Stored data entries
┌──

-- ==== Sys2Proof/Tests/Slice0.lean ====
section
/-! SUPPORT. Tests: the well-formedness checks, one written-out word per constructor, spec vectors for the commands and
the host transactions, and a witness for the hypotheses of every statement. Expected values are the spec's
(spec/95_test_vectors.md, by their V numbers, or the example of the rule named). -/

namespace Sys2Proof.Machine

open Sys2Proof

set_option Elab.async false

/-! ## Helpers -/

/-- 256 bytes of MEM, `CONTENT_K3` of V50, right after reset. -/
def fresh : State := State.resetWith ⟨256, 0xC0C1C2C3C4C5C6C7⟩ []

/-- The same with the key store TKS1 written and locked. -/
def locked : State := { fresh with ks := testKeys, kspresent := 0x3FF, kslock := true }

/-- The same with HDR1, KB2, KC2 and every valid bit. -/
def ready : State := { locked with hdr := testHdr, kbit := testKbit, kc := testKc, valid := 0xFFF }

/-- A state in `Rejected`. -/
def rejected : State := takeError .lengthError 7 ready

/-- One field of the next state of an answer. -/
def after {α : Type} (r : Result) (f : State → α) : Option α :=
  match r with
  | .next t => some (f t)
  | .fault _ => none
  | .refused _ => none

/-- `ERR` and `ERRINFO` after an answer. -/
def errorOf (r : Result) : Option (BitVec 8 × Word) := after r fun t => (t.err, t.errinfo)

/-- A table of descriptors with the given sizes and flags and zero signatures. -/
def tableOf (blocks : List (Nat × Nat)) : Memory :=
  Memory.write [] 0 (bytesOf 8 (BitVec.ofNat 64 (256 ^ 3 * blocks.length)) ++
    blocks.flatMap fun b => bytesOf 16 (BitVec.ofNat 128 (256 ^ 15 * b.1 + 256 ^ 11 * b.2)))

/-! ## Well-formedness: an ill-formed term for each check -/

theorem test_wf_cbcEnc_key_count : (Instr.cbcEnc 8).wf = false ∧ (Instr.cbcEnc 7).wf = true := by decide
theorem test_wf_cbcDec_key_count : (Instr.cbcDec 8).wf = false ∧ (Instr.cbcDec 7).wf = true := by decide
theorem test_wf_writeKey_slot : (Transaction.writeKey 10 (List.replicate 8 0)).wf = false := by decide
theorem test_wf_writeKey_length : (Transaction.writeKey 2 (List.replicate 8 0)).wf = false := by decide
theorem test_wf_writeReg_number : (Transaction.writeReg 0x07 []).wf = false := by decide
theorem test_wf_writeReg_length : (Transaction.writeReg 0x10 (List.replicate 31 0)).wf = false := by decide
theorem test_wf_writeReg_word_register : (Transaction.writeReg 0x08 (List.replicate 4 0)).wf = false := by decide
theorem test_wf_setReg_number : (Transaction.setReg 0x2A 0).wf = false := by decide
theorem test_wf_setReg_data_register : (Transaction.setReg 0x10 0).wf = false := by decide
theorem test_wf_readReg_number : (Transaction.readReg 0x1B).wf = false := by decide
theorem test_wf_readReg_slot : (Transaction.readReg 0x20).wf = false := by decide
theorem test_step_refuses_no_transaction :
    step { fresh with inbox := [.readReg 0x20] } = .refused .notATransaction := rfl

/-! ## Decoding: each word written out from the encoding table of spec/30_encoding.md R94 -/

theorem test_decode_nop : decode 0b00000000000000000000000000000000 = .ok .nop := by decide
theorem test_decode_ksLock : decode 0b00000000000000000000000000000001 = .ok .ksLock := by decide
theorem test_decode_clear : decode 0b00000000000000000000000000000010 = .ok .clear := by decide
theorem test_decode_cbcEnc : decode 0b00000000000000000000001000010000 = .ok (.cbcEnc 2) := by decide
theorem test_decode_cbcDec : decode 0b00000000000000000000011100010001 = .ok (.cbcDec 7) := by decide
theorem test_decode_xorBuf : decode 0b00000000000000000000000000010010 = .ok .xorBuf := by decide
theorem test_decode_fold8 : decode 0b00000000000000000000000000010011 = .ok .fold8 := by decide
theorem test_decode_deriveKek : decode 0b00000000000000000000000000100000 = .ok .deriveKek := by decide
theorem test_decode_unwrapKeys : decode 0b00000000000000000000000000100001 = .ok .unwrapKeys := by decide
theorem test_decode_wrapKeys : decode 0b00000000000000000000000000100010 = .ok .wrapKeys := by decide
theorem test_decode_mac3 : decode 0b00000000000000000000000000110000 = .ok .mac3 := by decide
theorem test_decode_foldSig : decode 0b00000000000000000000000000110001 = .ok .foldSig := by decide
theorem test_decode_sigHeader : decode 0b00000000000000000000000000110010 = .ok .sigHeader := by decide
theorem test_decode_sigTable : decode 0b00000000000000000000000000110011 = .ok .sigTable := by decide
theorem test_decode_sigRoot : decode 0b00000000000000000000000000110100 = .ok .sigRoot := by decide
theorem test_decode_sigBlock : decode 0b00000000000000000000000000110101 = .ok .sigBlock := by decide
theorem test_decode_signBlocks : decode 0b00000000000000000000000000110110 = .ok .signBlocks := by decide
theorem test_decode_ldHeader : decode 0b00000000000000000000000001000000 = .ok .ldHeader := by decide
theorem test_decode_ldKeys : decode 0b00000000000000000000000001000001 = .ok .ldKeys := by decide
theorem test_decode_ldTable : decode 0b00000000000000000000000001000010 = .ok .ldTable := by decide
theorem test_decode_ldContent : decode 0b00000000000000000000000001000011 = .ok .ldContent := by decide
theorem test_decode_ldVerify : decode 0b00000000000000000000000001000100 = .ok .ldVerify := by decide
theorem test_decode_svSeal : decode 0b00000000000000000000000001001000 = .ok .svSeal := by decide
theorem test_decode_tableDec : decode 0b00000000000000000000000001010000 = .ok .tableDec := by decide
theorem test_decode_tableEnc : decode 0b00000000000000000000000001010001 = .ok .tableEnc := by decide
theorem test_decode_contentDec : decode 0b00000000000000000000000001010010 = .ok .contentDec := by decide
theorem test_decode_contentEnc : decode 0b00000000000000000000000001010011 = .ok .contentEnc := by decide

/-- V4, R95: the three kinds of illegal word. -/
theorem test_decode_illegal :
    decode 0x00000810 = .error .reservedBits ∧ decode 0x00000054 = .error .unknownOpcode ∧
      decode 0x00000102 = .error .keyCountNotAllowed := by decide

/-- The table's numbering of a word, and the step that fetches it first after reset. -/
theorem test_withFetchWord :
    decodeTableWord 32 0x310 = some (.cbcEnc 3) ∧
      errorOf (step (State.reset.withFetchWord 32 0x310)) = some (18, 0x600) := by decide +kernel

/-! ## Commands -/

/-- R239. -/
theorem test_nop : exec .nop ready = .next ready := rfl

/-- R241: slots 0 to 8 present, slot 9 absent. -/
theorem test_ksLock_incomplete :
    errorOf (exec .ksLock { fresh with kspresent := 0x1FF }) = some (8, 0x00000200) := by decide +kernel

theorem test_ksLock : after (exec .ksLock { fresh with kspresent := 0x3FF }) State.kslock = some true := by decide +kernel

/-- R240: from `Rejected`. -/
theorem test_clear :
    after (exec .clear rejected) (fun t => (t.phase, t.err, t.kslock, t.ks == testKeys)) =
      some (.unloaded, 0, true, true) := by decide +kernel

/-- A state with the key string K3X, a zero IV and `0011223344556677` at the end of MEM. -/
def cipherState (a2 : Word) : State :=
  { fresh with ckey := 0x0123456789ABCDEF23456789ABCDEF01456789ABCDEF0123, valid := 0x600, a0 := 248, a1 := 8, a2 := a2,
               mem := Memory.write [] 248 (bytesOf 8 (0x0011223344556677 : Block)) }

/-- R143: the 3-key result for K3X. -/
theorem test_cbcEnc : after (exec (.cbcEnc 3) (cipherState 8)) (fun t => t.mem.read 8 8) =
    some (bytesOf 8 (0x109AEAC4D79BFADD : Block)) := by decide +kernel

/-- R259: `KN = 4` and `A[2] = 7` raise `InvalidKeyCount(4)`. -/
theorem test_cbcEnc_order : errorOf (exec (.cbcEnc 4) (cipherState 7)) = some (1, 4) := by decide +kernel

/-- R143: the 2-key result for K3X, decrypted in place. -/
theorem test_cbcDec : after (exec (.cbcDec 2) { cipherState 8 with
      a1 := 248, mem := Memory.write [] 248 (bytesOf 8 (0xD54BD4EB46750CD1 : Block)) }) (fun t => t.mem.read 248 8) =
    some (bytesOf 8 (0x0011223344556677 : Block)) := by decide +kernel

/-- V17: a source range that runs past the end. -/
theorem test_cbcDec_range : errorOf (exec (.cbcDec 1) { cipherState 8 with a0 := 0xF9 }) = some (20, 0xF9) := by
  decide +kernel

/-- R140. -/
theorem test_xorBuf : after (exec .xorBuf { fresh with
      a0 := 0, a1 := 0x10, a2 := 5, a3 := 0x20,
      mem := (Memory.write [] 0 [0x00, 0xFF, 0x55, 0xAA, 0x0F]).write 0x10 [0xFF, 0xFF, 0x00, 0xAA, 0xF0] })
    (fun t => t.mem.read 0x20 5) = some [0xFF, 0x00, 0x55, 0x00, 0xFF] := by decide +kernel

/-- R141. -/
theorem test_fold8 : after (exec .fold8 { fresh with
      valid := 0x100, a2 := 24,
      mem := Memory.write [] 0 (bytesOf 24 (0x010203040506070811121314151617182122232425262728 : BitVec 192)) })
    State.dig = some 0x3132333435363738 := by decide +kernel

/-- R154. -/
theorem test_deriveKek : after (exec .deriveKek { locked with hdr := testHdr, valid := 1 }) (fun t => (t.kek, t.valid)) =
    some (0x079577BBFCC1E918ECAF4640C524EE6A, 0x011) := by decide +kernel

/-- R155, with the key store not locked; `KC`'s half. -/
theorem test_unwrapKeys : after (exec .unwrapKeys { fresh with
      valid := 0x01C, kek := 0x079577BBFCC1E918ECAF4640C524EE6A, kc := 0x90E9ACC29224F43342462F133F28FE40 }) State.kc =
    some 0xA0A1A2A3A4A5A6A7B0B1B2B3B4B5B6B7 := by decide +kernel

/-- R156. -/
theorem test_wrapKeys : after (exec .wrapKeys { fresh with
      valid := 0x01C, kek := 0x079577BBFCC1E918ECAF4640C524EE6A, kbit := 0xAAAAAAAAAAAAAAAAAAAAAAAAAAAAAAAA }) State.kbit =
    some 0xA8BDB5CE951C9ACAA8BDB5CE951C9ACA := by decide +kernel

/-- R170. -/
theorem test_mac3 : after (exec .mac3 { locked with a2 := 16, mem := Memory.write [] 0 testBlock1 }) State.sig =
    some 0x4B4C9B28FAEABFC0 := by decide +kernel

/-- R170: n = 0. -/
theorem test_mac3_empty : errorOf (exec .mac3 locked) = some (19, 0) := by decide +kernel

/-- V34: the signature of the empty message. -/
theorem test_foldSig_empty : after (exec .foldSig locked) State.sig = some 0x08D7B4FB629D0885 := by decide +kernel

/-- R172. -/
theorem test_sigHeader : after (exec .sigHeader ready) State.sig = some 0x88454B361C313CC6 := by decide +kernel

/-- V36: halves that differ only in a parity bit count as different. -/
theorem test_sigTable : after (exec .sigTable { ready with
      kbit := 0x55555555555555555454545454545454, kc := 0x44444444444444444444444444444444,
      tbl := Memory.write [] 0 [0x60] }) State.sig = some 0x2B53862042D9F247 := by decide +kernel

/-- V37: a table of no blocks. -/
theorem test_sigRoot : after (exec .sigRoot { ready with hsig := 0x88454B361C313CC6, tsig := 0x76344B056AD98C0C })
    State.sig = some 0xE3E725C947C7EE62 := by decide +kernel

/-- V38: block 1 of BL1, the three-step scheme at `CONTBASE + Offset(1)`. -/
theorem test_sigBlock : after (exec .sigBlock { ready with
      a0 := 1, contbase := 0x40, tbl := tableOf [(32, 3), (16, 2), (16, 0)], mem := Memory.write [] 0x60 testBlock1 })
    State.sig = some 0x4B4C9B28FAEABFC0 := by decide +kernel

/-- V38: an index equal to `T_COUNT`. -/
theorem test_sigBlock_index : errorOf (exec .sigBlock { ready with
      a0 := 3, tbl := tableOf [(32, 3), (16, 2), (16, 0)] }) = some (20, 3) := by decide +kernel

/-- V39: one block of size 0, flags 3. -/
theorem test_signBlocks : after (exec .signBlocks { ready with tbl := tableOf [(0, 3)] }) (fun t => dSig t.tbl 0) =
    some 0x08D7B4FB629D0885 := by decide +kernel

/-- V39: block 1 of size 4; nothing was stored before it. -/
theorem test_signBlocks_length : errorOf (exec .signBlocks { ready with tbl := tableOf [(8, 2), (4, 2)] }) =
    some (19, 1) := by decide +kernel

/-- R191. -/
theorem test_ldHeader : after (exec .ldHeader { ready with hsig := 0x88454B361C313CC6 }) State.phase =
    some .headerRead := by decide +kernel

/-- R191: `BitCount` 1 gives `ERRINFO` 0x00010020. -/
theorem test_ldHeader_variant : errorOf (exec .ldHeader { ready with
      hdr := 0x000102030405060708090A0B0C0D0E0F400000009000000120000100FFFFFFFF }) = some (2, 0x00010020) := by
  decide +kernel

/-- R192. -/
theorem test_ldKeys : after (exec .ldKeys { ready with
      phase := .headerRead, kbit := 0xB067900802F051DB54C3161B974AFC3A }) (fun t => (t.kbit, t.phase)) =
    some (testKbit, .keysUnwrapped) := by decide +kernel

/-- The state before `LD_TABLE` of CON3, the container of no blocks (V65). -/
def emptyContainer : State :=
  { ready with
    phase := .keysUnwrapped, hdr := 0x0000000000000000000000000000000000000000600000001000000000000000,
    hsig := 0x4A1247B565AB074F, tsig := 0x32892CDABAC0E500, rsig := 0x31BA384098CA557A,
    tbl := Memory.write [] 0 (bytesOf 8 (0x071AA40AA5807C96 : Block)) }

/-- V65. -/
theorem test_ldTable : after (exec .ldTable emptyContainer) (fun t => (t.phase, t.tbl)) =
    some (.tableVerified, [(0, 0x60)]) := by decide +kernel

└──

=== WORK ORDER ===
Beginning at the line with "theorem test_wf_writeReg_word_register : (Transaction.writeReg" and stopping after the line with "theorem test_decode_clear : decode", please write out every line of the data above exactly and nothing else.

=== SOLUTION TO THIS EXERCISE ===
theorem test_wf_writeReg_word_register : (Transaction.writeReg 0x08 (List.replicate 4 0)).wf = false := by decide
theorem test_wf_setReg_number : (Transaction.setReg 0x2A 0).wf = false := by decide
theorem test_wf_setReg_data_register : (Transaction.setReg 0x10 0).wf = false := by decide
theorem test_wf_readReg_number : (Transaction.readReg 0x1B).wf = false := by decide
theorem test_wf_readReg_slot : (Transaction.readReg 0x20).wf = false := by decide
theorem test_step_refuses_no_transaction :
    step { fresh with inbox := [.readReg 0x20] } = .refused .notATransaction := rfl

/-! ## Decoding: each word written out from the encoding table of spec/30_encoding.md R94 -/

theorem test_decode_nop : decode 0b00000000000000000000000000000000 = .ok .nop := by decide
theorem test_decode_ksLock : decode 0b00000000000000000000000000000001 = .ok .ksLock := by decide
theorem test_decode_clear : decode 0b00000000000000000000000000000010 = .ok .clear := by decide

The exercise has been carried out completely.